ISSN (Print): 1570-1808
ISSN (Online): 1875-628X

Research Article

In silico Investigation of Caged Xanthone Compounds Isolated from Cratoxylum sumatranum Stem Bark against Entamoeba histolytica Enzymes

Author(s): Achmad Fuad Hafid*, Defi Kartika Sari, Fendi Yoga Wardana, Mohammad Rizki Fadhil Pratama, Lidya Tumewu, Hilkatul Ilmi, Adita Ayu Permanasari, Hanifah Khairun Nisa and Aty Widyawaruyanti

Volume 21, Issue 12, 2024

Published on: 05 October, 2023

Page: [2423 - 2437] Pages: 15

DOI: 10.2174/1570180820666230818140501

Price: $65

Abstract

Background: Amoebiasis is caused by Entamoeba histolytica, a pathogenic species living on human colon tissues. Metronidazole is currently used for the treatment of amoebiasis, but resistance of E. histolytica to the use of such treatment has been reported. Therefore, the development of new antiamoebic drugs is still very much needed for clinical treatment. Preliminary research on extract and fractions from Cratoxylum sumatranum stem bark has shown their anti-amoebic activity. Two compounds from the cage xanthone groups, cochinchinoxanthone and cochinchinone D, have been isolated from the active fraction of C. sumatranum stem bark.

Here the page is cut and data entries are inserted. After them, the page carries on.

-- ==== Sys2Proof/Machine/Boot.lean ====
section
/-! DEFINITION. READY, updates of code and configuration and their rolls, RESTART, UPDATE_STATUS, CELLAR_FORMAT (17
R437-R451, 10 R289-R292, 12 R322, 14 R364, R371). -/

set_option Elab.async false

namespace Sys2Proof.Machine

/-! ## READY (Table 17.3) -/

/-- Reset causes (16 Table 16.5). -/
def causeCode (c : ResetCause) : Nat :=
  match c with
  | .powerUp => 0
  | .perst => 1
  | .resetPin => 2
  | .tamper => 3
  | .sequencer => 4
  | .lifecycle => 5

/-- The start-up record (16 Table 16.5, code 0002h). -/
def startRecord (s : State) : State :=
  record 2 srcArmature 0x0002 (toBE 1 (causeCode s.boot.cause) ++ toBE 2 (lcCode s.otp.force) ++ toBE 4 s.fcr.wasF) noTenant false s

/-- The stamp of a tamper source (14 R381). -/
def TamperEvent.stamp (e : TamperEvent) : Bytes := toBE 4 e.sec ++ toBE 2 (e.sub + 32768 * b2n e.batt)

/-- The report of a source whose UNREP bit is set (14 R371). -/
def unrepRecord (i : Nat) (s : State) : State :=
  if s.bk.unrep.getLsbD i then
    let id := tamperIds.getD i 0
    let e := tget s.bk.events i .zero
    let late := e.sec < (s.grd.powerUpAt - s.bk.tsZero) / 1000000000
    record 3 (srcTamper id) 0x0040 (toBE 1 id ++ toBE 1 (tamperClass s i) ++ e.stamp) noTenant late s
  else s

/-- The UNREP reports: the bits go to GRD_PEND and are cleared. -/
def unrepReports (s : State) : State :=
  let s := (List.range 20).foldl (fun (s : State) (i : Nat) => unrepRecord i s) s
  { s with grd := { s.grd with pend := s.bk.unrep }, bk := { s.bk with unrep := 0 } }

/-- The SVN floor of a kind rises with the image that becomes current (R436); kinds as ITYPE numbers them. -/
def burnFloor (kind svn : Nat) (s : State) : State :=
  { s with otp :=
    if kind == 1 then { s.otp with floorArm := max s.otp.floorArm svn }
    else if kind == 2 then { s.otp with floorSvc := max s.otp.floorSvc svn }
    else { s.otp with floorBne := max s.otp.floorBne svn } }

/-- A TRIAL image is committed (R440). -/
def commitTrial (s : State) : State :=
  if s.boot.trial then
    let k := { s.flash.arm with curB := s.boot.slotB, pend := false, tried := false }
    burnFloor 1 k.current.svn { s with flash := { s.flash with arm := k } }
  else s

/-- A part with a roster enters the hierarchy: a manager arbitrates, a worker compares its state with the manager's (13
R355, R357, Tables 13.7, 13.9). -/
def hierReady (s : State) : State :=
  if s.hier.roster.isNone then s
  else
    match roleOf s with
    | .manager => { s with hier := { s.hier with mst := .arbitrating, arbAt := s.now } }
    | .worker => { s with hier := { s.hier with mst := .resync, holdCnt := 0, heard := s.now } }
    | .unknown => s

/-- The collector at READY (16 Table 16.3). -/
def readyCollector (s : State) : ColState :=
  if (s.otp.force == .perso || s.otp.force == .field) && !s.grd.dbgOpen then .normal else .test

/-- READY: kept queues are resumed (04 R83). -/
def ready (s : State) : State :=
  let s := commitTrial (unrepReports (startRecord s))
  let s := { s with fcr := { s.fcr with st := readyCollector s }, boot := { s.boot with phase := 5, kept := none } }
  writeRmarks (hierReady s)

/-- BOOT_READY (R437). -/
def execBootReady (s : State) : Host.Outcome State Fault Refusal :=
  if s.boot.phase == 4 && s.grd.st == .watching && s.fcr.st == .startup then .next (ready s) else .next s

/-! ## The envelope of UPDATE (R443) -/

/-- The Moante set's officers 80h to 82h (15 R388). -/
def moanteOfficer (s : State) (i : Nat) : Option (Nat × Bytes) :=
  if 0x80 ≤ i && i ≤ 0x82 then some (1, s.fab.moante.getD (i - 0x80) []) else none

/-- Two keys of the Moante set. -/
def moanteShort (l : List Nat) : Option Nat := if l.length < 2 then some l.length else none

/-- Counter U with one kept record. -/
def updateCounter (s : State) : Envelope → Option (Nat × Nat) := counterCheck s.flash.u s.flash.urec.toList

def updateRule (s : State) : EnvRule :=
  let h := hierRule 0x1B 0 (fun _ => true) (fun s e => e.dserial == s.fab.serial) s
  if s.hier.hoff.isSome then { h with counter := updateCounter s }
  else { h with counter := updateCounter s, held := true, officer := moanteOfficer s, short := moanteShort }

/-- The durable point of an update: its effect is recorded together with U (R444). -/
def takeCounter (e : Envelope) (s : State) : State := { s with flash := { s.flash with u := e.counter, urec := some (e.counter, e.digest) } }

/-! ## Checks of the body (Tables 17.4, 17.2) -/

/-- A reserved field of the body is set. -/
def updateRsvd (b : Bytes) : Bool :=
  let ut := fld b 0 1
  let c := b.drop 8
  fld b 2 2 != 0 ||
    (1 ≤ ut && ut ≤ 3 && (fld c 5 3 != 0 || fld c 13 3 != 0 || fld c 20 12 != 0)) || (ut == 5 && fld c 1 1 != 0) ||
      (ut == 6 && fld c 2 2 != 0)

/-- UTYPE, TARGET and CLEN (01D0h). -/
def updateForm (b : Bytes) : Bool :=
  let ut := fld b 0 1
  let t := fld b 1 1
  8 ≤ b.length && b.length == 8 + fld b 4 4 &&
    (match ut with
      | 1 => t == 0
      | 2 => t < 8 || t == 0xFF
      | 3 => t < 24 || t == 0xFF
      | 4 => t == 0
      | 5 => t < 4 && fld b 4 4 == 4
      | 6 => t == 0 && fld b 4 4 == 4
      | _ => false)

/-- The longest body of a code kind (R435). -/
def imageMax (kind : Nat) : Nat := if kind == 1 then 3 * 1048576 else 480 * 1024

def imageVer (c : Bytes) : Nat := fld c 8 4
def imageSvn (c : Bytes) : Nat := fld c 12 1

/-- The header's form (01D1h). -/
def imageForm (kind : Nat) (c : Bytes) : Bool :=
  280 ≤ c.length && fld c 0 4 == 0x5644494D && fld c 4 1 == kind && imageSvn c ≤ 64 && fld c 16 4 ≤ imageMax kind &&
    c.length == 280 + fld c 16 4

/-- The two signature entries of a header. -/
def imageSigs (c : Bytes) : List SigEntry :=
  [80, 180].map (fun o => { officer := fld c o 1, alg := fld c (o + 1) 1, slen := fld c (o + 2) 2, sig := slice c (o + 4) 96 })

/-- DIGEST, and the form of the signatures: two distinct keys of the Moante set (01D2h). -/
def imageSealed (c : Bytes) : Bool :=
  let l := imageSigs c
  slice c 32 48 == sha384 (c.drop 280) && l.all (fun x => x.alg == 1 && x.slen == 96 && 0x80 ≤ x.officer && x.officer ≤ 0x82) &&
    decide (l.map (·.officer)).Nodup

/-- The floor of a code kind. -/
def floorOf (s : State) (kind : Nat) : Nat := if kind == 1 then s.otp.floorArm else if kind == 2 then s.otp.floorSvc else s.otp.floorBne

/-- The Moante signatures of an image verify. -/
def Svc.imageSigned (id : Nat) (it : Item) (c : Bytes) : List SigEntry → Svc Unit
  | [] => pure ()
  | x :: l => do
    let s ← Svc.state
    let k := ((moanteOfficer s x.officer).map (·.2)).getD []
    let ok ← Svc.sigOk id it graftContext 1 k x.sig (c.take 80)
    Svc.bad ok 0x01D2
    Svc.imageSigned id it c l

/-! ## Running updates -/

/-- Units that TARGET names, in ascending order. -/
def targetsOf (ut t : Nat) : List Nat :=
  if ut == 2 then (if t == 0xFF then List.range 8 else [t]) else if ut == 3 then (if t == 0xFF then List.range 24 else [t]) else []

/-- An UPDATE runs from here on; a second one is refused, and so is one whose counter has been used meanwhile. -/
def startUpdate (id : Nat) (e : Envelope) (s : State) : Answer × State :=
  if s.flash.upd.isSome then (.err 0x0105 0x01D6, s)
  else
    match updateCounter s e with
    | some u => (.err u.1 u.2, s)
    | none =>
      let b := e.body
      let ut := fld b 0 1
      let c := b.drop 8
      let u : Updating :=
        { item := id, utype := ut, targets := targetsOf ut (fld b 1 1), done := 0, image := { ver := imageVer c, svn := imageSvn c, u := e.counter }, counter := e.counter, digest := e.digest, stage := 0, retry := false }
      (.nums [], { s with flash := { s.flash with upd := some u } })

/-- An image is accepted: its writing begins (R444). -/
def startWriting (s : State) : State := { s with flash := { s.flash with upd := s.flash.upd.map (fun u => { u with stage := 1 }) } }

def imageUpdate (id : Nat) (it : Item) (kind : Nat) (c : Bytes) : Svc Reply := do
  Svc.bad (imageForm kind c) 0x01D1
  Svc.bad (imageSealed c) 0x01D2
  Svc.imageSigned id it c (imageSigs c)
  let s ← Svc.state
  Svc.bad (floorOf s kind ≤ imageSvn c) 0x01D3
  Svc.pend id startWriting

/-- NAME is printable ASCII, filled with zeros. -/
def nameOk (b : Bytes) : Bool :=
  let t := b.reverse.dropWhile (· == 0)
  t.all (fun x => isPrint x.toNat)

/-- Check 1 of Table 10.7. -/
def curveForm (c : Bytes) : Bool :=
  let pb := fld c 4 2
  let nb := fld c 6 2
  24 ≤ c.length && fld c 0 1 == 1 && fld c 1 1 < 32 && nameOk (slice c 8 16) &&
    (match fld c 2 1 with
      | 0 => fld c 3 1 == 0 && pb == 0 && nb == 0 && c.length == 24
      | 1 => 1 ≤ fld c 3 1 && fld c 3 1 ≤ 4 && 192 ≤ pb && pb ≤ 521 && pb ≤ nb + 3 && nb ≤ pb + 1 && c.length == 24 + 5 * ((pb + 7) / 8) + (nb + 7) / 8
      | _ => false)

/-- Check 2: no slot of the entry's type exists on the part. -/
def curveUnused (s : State) (i : Nat) : Bool := s.vks.slots.all (fun e => e.2.type != 0x20 + i)

/-- An entry is loaded or cleared (10 R289). -/
def putCurve (c : Bytes) (s : State) : State :=
  let i := fld c 1 1
  { s with flash := { s.flash with curves := if fld c 2 1 == 0 then terase s.flash.curves i else tput s.flash.curves i c } }

/-- The bases of the primality tests: 64 for p, 64 for n (log 29). -/
def curveBases (c : Bytes) : Nat := 64 * ((fld c 4 2 + 7) / 8 + (fld c 6 2 + 7) / 8)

Objective: This study aimed to investigate the anti-amoebic activity of the two known compounds against E. histolytica.

Methods: The in silico method used was molecular docking with several receptors, including thioredoxin reductase, triose phosphate isomerase, pyruvate ferredoxin oxidoreductase, Giardia fructose-1,6- bisphosphate aldolase, serine acetyltransferase, and phosphoserine phosphatase. The prediction of ADMET properties was also carried out for both the compounds.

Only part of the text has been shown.